Task brief
Take the records below from their first line to the line with "to 0x04F and", and restate those lines word for word.
--------------------------------
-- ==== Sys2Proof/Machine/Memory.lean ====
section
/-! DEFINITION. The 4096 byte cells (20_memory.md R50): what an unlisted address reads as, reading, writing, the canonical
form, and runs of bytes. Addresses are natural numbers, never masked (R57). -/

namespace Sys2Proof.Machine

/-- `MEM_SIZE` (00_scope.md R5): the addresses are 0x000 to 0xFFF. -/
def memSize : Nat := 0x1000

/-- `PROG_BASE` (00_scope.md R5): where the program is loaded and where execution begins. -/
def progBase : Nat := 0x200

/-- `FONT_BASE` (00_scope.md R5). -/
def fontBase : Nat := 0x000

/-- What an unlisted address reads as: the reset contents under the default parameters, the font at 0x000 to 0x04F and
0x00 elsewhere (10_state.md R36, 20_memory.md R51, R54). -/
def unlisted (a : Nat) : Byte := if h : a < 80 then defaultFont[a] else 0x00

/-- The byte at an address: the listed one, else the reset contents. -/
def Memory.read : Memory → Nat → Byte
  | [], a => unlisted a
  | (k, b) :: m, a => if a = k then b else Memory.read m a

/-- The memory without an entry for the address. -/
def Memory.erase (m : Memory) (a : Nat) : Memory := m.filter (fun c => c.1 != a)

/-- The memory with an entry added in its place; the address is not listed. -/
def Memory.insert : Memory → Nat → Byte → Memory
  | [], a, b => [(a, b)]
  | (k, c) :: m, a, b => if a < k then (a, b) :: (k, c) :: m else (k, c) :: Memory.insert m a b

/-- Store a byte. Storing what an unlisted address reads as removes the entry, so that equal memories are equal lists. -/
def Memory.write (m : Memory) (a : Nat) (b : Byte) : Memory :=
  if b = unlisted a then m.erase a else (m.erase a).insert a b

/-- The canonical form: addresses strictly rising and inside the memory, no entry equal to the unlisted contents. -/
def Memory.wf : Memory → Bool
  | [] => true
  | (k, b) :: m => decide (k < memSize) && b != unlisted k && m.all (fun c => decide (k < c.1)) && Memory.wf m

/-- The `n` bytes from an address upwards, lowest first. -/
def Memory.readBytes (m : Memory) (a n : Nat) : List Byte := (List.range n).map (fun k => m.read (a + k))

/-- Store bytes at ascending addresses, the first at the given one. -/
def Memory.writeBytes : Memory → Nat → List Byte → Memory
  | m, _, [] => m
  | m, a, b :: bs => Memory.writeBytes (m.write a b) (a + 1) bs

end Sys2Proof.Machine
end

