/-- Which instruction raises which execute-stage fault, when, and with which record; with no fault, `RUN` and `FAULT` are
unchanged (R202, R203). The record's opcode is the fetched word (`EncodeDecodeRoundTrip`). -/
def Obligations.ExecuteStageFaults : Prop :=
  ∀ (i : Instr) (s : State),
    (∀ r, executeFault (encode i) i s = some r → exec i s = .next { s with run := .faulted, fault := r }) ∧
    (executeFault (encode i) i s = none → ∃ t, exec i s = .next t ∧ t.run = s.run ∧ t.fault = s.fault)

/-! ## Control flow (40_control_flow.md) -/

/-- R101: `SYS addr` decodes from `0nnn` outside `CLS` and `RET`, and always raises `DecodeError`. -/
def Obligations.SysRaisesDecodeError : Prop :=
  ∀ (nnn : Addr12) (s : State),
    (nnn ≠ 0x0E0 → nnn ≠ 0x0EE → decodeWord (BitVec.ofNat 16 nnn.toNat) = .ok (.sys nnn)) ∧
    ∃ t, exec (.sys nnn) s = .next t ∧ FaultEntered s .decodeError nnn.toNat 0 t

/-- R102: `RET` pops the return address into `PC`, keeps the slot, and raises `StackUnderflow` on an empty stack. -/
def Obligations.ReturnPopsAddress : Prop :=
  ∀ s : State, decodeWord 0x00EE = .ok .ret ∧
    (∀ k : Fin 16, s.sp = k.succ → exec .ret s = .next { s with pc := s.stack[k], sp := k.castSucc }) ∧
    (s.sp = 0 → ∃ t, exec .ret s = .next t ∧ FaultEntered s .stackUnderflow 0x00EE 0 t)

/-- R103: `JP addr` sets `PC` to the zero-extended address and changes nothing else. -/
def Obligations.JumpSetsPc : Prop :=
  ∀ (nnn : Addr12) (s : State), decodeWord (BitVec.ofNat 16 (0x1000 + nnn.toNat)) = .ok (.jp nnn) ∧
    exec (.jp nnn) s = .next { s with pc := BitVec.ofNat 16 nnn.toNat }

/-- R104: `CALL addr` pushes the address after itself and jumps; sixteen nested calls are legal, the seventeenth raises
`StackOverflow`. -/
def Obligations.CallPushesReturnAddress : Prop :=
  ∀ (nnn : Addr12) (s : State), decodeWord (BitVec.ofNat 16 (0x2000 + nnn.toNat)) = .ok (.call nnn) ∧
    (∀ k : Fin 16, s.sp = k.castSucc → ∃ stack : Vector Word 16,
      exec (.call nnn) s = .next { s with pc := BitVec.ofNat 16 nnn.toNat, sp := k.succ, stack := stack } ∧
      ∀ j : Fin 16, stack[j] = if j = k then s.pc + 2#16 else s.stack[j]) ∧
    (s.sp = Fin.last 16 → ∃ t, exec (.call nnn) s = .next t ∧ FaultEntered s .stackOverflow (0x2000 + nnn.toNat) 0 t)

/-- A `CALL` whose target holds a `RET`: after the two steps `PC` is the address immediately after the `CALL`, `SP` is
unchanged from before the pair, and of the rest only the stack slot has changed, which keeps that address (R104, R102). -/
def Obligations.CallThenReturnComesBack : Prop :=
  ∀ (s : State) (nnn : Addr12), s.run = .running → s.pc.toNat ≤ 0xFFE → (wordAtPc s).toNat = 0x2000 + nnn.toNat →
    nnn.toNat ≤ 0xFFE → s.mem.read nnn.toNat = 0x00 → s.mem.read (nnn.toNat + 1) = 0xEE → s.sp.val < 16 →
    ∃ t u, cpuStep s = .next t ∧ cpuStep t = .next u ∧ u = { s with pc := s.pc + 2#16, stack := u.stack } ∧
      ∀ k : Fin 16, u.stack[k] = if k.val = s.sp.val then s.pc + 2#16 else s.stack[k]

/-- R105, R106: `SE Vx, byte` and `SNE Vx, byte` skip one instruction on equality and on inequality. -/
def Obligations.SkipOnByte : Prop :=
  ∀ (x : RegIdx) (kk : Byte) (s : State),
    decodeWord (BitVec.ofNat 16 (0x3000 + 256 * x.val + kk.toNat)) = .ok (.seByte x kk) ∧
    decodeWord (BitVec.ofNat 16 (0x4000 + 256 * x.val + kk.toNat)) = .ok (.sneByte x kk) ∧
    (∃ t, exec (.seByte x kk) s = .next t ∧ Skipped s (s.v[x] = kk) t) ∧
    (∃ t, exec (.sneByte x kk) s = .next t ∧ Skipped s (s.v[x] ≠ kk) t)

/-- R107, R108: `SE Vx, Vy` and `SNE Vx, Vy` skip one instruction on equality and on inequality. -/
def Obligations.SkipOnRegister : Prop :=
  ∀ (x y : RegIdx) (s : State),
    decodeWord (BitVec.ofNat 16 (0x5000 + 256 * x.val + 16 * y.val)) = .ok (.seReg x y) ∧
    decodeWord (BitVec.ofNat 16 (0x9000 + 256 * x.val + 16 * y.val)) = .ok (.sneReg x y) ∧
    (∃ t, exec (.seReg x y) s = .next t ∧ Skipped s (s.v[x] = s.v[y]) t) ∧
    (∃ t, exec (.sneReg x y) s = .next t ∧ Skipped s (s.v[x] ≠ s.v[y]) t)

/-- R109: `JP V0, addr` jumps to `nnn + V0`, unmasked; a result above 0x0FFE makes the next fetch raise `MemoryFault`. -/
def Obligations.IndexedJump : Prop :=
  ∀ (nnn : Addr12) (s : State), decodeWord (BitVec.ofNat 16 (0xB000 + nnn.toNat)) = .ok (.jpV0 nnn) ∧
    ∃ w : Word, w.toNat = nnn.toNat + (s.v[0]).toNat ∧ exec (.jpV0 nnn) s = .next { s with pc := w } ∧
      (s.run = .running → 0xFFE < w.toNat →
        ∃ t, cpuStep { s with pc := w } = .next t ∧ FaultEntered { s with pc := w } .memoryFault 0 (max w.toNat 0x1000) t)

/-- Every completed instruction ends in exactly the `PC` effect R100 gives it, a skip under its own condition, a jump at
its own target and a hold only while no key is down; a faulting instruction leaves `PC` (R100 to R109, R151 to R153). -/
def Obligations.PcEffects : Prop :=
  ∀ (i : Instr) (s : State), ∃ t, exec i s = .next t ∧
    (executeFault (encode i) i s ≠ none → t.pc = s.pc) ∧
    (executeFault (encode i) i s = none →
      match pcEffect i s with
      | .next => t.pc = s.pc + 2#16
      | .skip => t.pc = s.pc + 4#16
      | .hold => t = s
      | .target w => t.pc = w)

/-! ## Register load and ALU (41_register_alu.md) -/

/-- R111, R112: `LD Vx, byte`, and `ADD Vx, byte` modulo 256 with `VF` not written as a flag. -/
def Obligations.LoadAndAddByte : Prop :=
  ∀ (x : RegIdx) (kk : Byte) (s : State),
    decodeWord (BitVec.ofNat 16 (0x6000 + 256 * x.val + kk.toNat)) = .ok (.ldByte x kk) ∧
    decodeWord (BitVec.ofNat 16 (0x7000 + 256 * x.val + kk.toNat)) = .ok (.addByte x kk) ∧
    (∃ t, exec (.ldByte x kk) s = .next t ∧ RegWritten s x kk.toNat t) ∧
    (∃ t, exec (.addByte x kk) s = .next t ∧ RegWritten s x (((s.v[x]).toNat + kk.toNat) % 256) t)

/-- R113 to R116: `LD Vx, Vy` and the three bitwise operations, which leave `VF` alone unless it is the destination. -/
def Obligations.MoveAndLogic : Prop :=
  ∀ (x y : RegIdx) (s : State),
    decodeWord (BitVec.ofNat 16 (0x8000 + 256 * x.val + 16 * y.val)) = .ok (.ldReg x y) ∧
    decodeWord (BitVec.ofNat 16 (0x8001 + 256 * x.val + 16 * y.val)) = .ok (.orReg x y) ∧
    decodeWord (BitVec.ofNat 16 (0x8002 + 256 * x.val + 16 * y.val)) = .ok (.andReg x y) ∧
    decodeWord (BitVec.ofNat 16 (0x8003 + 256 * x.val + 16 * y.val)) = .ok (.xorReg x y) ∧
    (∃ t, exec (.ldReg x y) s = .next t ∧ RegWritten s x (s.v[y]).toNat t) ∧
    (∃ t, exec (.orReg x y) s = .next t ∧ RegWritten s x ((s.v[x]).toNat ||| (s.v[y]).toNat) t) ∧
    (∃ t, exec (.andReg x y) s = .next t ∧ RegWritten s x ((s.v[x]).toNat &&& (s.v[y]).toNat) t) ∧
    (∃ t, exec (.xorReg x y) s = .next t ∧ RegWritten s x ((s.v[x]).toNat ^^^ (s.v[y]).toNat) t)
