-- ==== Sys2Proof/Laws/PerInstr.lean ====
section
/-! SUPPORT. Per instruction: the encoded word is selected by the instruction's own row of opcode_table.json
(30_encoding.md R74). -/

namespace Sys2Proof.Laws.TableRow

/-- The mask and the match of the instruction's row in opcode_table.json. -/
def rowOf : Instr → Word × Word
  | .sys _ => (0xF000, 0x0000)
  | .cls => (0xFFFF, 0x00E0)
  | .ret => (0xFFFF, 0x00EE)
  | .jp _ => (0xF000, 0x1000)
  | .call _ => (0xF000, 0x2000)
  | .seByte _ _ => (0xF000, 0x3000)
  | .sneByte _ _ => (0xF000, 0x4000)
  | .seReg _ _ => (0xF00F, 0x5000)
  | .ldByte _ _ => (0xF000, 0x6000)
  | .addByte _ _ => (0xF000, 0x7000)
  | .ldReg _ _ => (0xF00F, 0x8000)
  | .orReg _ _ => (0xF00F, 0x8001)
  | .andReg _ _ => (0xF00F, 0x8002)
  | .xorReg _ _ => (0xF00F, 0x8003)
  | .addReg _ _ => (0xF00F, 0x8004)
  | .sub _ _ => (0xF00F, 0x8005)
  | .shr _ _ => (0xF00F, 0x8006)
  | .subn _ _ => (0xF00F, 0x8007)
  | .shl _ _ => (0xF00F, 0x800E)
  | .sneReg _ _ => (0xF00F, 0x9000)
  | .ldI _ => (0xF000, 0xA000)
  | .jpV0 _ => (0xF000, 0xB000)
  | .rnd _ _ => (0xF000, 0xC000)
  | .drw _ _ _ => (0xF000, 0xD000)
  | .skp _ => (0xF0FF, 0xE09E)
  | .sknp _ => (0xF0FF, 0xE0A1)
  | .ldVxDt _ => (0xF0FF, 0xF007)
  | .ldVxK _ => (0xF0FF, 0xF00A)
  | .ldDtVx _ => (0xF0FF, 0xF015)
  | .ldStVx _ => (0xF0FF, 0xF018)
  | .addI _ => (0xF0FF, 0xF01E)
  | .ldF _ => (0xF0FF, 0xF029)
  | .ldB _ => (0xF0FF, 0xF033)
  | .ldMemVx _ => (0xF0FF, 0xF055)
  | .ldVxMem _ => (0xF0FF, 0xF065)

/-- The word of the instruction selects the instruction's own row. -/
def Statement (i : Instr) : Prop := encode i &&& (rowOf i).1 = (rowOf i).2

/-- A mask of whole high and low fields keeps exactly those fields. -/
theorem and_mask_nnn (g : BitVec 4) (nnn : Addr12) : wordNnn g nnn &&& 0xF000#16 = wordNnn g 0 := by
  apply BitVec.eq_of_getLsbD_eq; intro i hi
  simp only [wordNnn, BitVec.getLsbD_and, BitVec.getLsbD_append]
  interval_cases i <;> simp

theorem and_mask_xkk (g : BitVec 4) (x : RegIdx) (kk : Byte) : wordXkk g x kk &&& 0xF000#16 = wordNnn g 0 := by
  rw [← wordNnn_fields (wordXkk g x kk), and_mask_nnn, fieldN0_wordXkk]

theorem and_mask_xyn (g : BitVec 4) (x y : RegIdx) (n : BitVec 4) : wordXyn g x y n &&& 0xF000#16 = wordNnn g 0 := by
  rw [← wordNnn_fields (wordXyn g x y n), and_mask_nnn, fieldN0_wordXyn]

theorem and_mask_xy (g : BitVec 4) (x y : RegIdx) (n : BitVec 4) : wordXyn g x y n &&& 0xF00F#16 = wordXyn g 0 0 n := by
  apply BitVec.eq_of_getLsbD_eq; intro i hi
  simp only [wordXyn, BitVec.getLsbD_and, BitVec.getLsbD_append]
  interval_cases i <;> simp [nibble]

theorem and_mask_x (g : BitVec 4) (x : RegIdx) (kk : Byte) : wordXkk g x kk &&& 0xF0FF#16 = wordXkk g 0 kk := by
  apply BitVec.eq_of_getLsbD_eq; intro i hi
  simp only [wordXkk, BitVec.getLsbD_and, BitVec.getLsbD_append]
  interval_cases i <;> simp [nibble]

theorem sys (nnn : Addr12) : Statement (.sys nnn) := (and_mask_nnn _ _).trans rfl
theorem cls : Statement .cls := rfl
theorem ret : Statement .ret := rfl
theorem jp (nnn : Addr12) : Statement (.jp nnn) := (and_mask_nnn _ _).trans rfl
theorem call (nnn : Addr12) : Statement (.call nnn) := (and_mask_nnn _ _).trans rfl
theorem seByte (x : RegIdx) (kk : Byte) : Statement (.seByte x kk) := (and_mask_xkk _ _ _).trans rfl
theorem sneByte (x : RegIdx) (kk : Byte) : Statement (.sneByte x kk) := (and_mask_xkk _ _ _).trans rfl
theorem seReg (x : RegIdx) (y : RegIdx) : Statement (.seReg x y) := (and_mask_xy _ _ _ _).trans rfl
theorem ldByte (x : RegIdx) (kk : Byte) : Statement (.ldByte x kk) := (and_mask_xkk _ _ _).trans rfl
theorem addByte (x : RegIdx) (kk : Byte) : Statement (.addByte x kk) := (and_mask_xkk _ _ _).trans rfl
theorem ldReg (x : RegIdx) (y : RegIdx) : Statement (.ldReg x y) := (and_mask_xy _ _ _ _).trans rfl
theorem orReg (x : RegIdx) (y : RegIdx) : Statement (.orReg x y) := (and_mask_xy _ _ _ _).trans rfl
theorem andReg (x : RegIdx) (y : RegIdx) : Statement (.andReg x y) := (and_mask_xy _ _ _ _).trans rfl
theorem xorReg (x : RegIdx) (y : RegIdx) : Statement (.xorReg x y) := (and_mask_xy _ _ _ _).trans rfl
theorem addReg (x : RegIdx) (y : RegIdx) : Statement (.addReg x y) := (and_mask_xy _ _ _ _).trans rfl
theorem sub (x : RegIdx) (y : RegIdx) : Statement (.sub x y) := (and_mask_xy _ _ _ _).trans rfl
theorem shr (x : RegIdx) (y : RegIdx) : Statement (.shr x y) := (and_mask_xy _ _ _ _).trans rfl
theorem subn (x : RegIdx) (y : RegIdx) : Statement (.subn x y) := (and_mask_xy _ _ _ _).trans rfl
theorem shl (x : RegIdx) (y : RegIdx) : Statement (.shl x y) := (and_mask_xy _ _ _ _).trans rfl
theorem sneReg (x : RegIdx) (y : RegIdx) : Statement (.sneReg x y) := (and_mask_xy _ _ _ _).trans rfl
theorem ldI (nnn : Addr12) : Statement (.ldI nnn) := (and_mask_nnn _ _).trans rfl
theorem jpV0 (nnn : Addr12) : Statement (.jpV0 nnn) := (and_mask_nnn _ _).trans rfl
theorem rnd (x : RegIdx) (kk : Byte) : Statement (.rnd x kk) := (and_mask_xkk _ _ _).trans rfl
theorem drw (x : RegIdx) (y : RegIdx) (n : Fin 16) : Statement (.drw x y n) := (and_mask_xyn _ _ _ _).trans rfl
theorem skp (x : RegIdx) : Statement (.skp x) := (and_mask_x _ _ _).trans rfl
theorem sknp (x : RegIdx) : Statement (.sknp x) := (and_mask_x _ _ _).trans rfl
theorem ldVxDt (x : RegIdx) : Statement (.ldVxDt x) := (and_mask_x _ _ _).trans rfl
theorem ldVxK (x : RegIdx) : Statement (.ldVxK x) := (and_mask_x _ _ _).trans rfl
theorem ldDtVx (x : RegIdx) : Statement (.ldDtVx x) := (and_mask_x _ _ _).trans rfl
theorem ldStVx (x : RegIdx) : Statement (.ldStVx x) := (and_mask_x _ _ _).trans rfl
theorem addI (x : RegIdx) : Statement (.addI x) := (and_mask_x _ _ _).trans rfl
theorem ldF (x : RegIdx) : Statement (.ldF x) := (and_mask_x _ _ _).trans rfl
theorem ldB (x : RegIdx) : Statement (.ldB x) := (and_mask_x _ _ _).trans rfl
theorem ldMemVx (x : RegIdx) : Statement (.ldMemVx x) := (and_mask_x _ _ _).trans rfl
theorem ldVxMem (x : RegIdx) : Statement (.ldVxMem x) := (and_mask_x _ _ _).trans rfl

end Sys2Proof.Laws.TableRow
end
--------------------------------
Result
-- ==== Sys2Proof/Machine/Memory.lean ====
section
/-! DEFINITION. The 4096 byte cells (20_memory.md R50): what an unlisted address reads as, reading, writing, the canonical
form, and runs of bytes. Addresses are natural numbers, never masked (R57). -/

namespace Sys2Proof.Machine

/-- `MEM_SIZE` (00_scope.md R5): the addresses are 0x000 to 0xFFF. -/
def memSize : Nat := 0x1000

/-- `PROG_BASE` (00_scope.md R5): where the program is loaded and where execution begins. -/
def progBase : Nat := 0x200

/-- `FONT_BASE` (00_scope.md R5). -/
def fontBase : Nat := 0x000

/-- What an unlisted address reads as: the reset contents under the default parameters, the font at 0x000 to 0x04F and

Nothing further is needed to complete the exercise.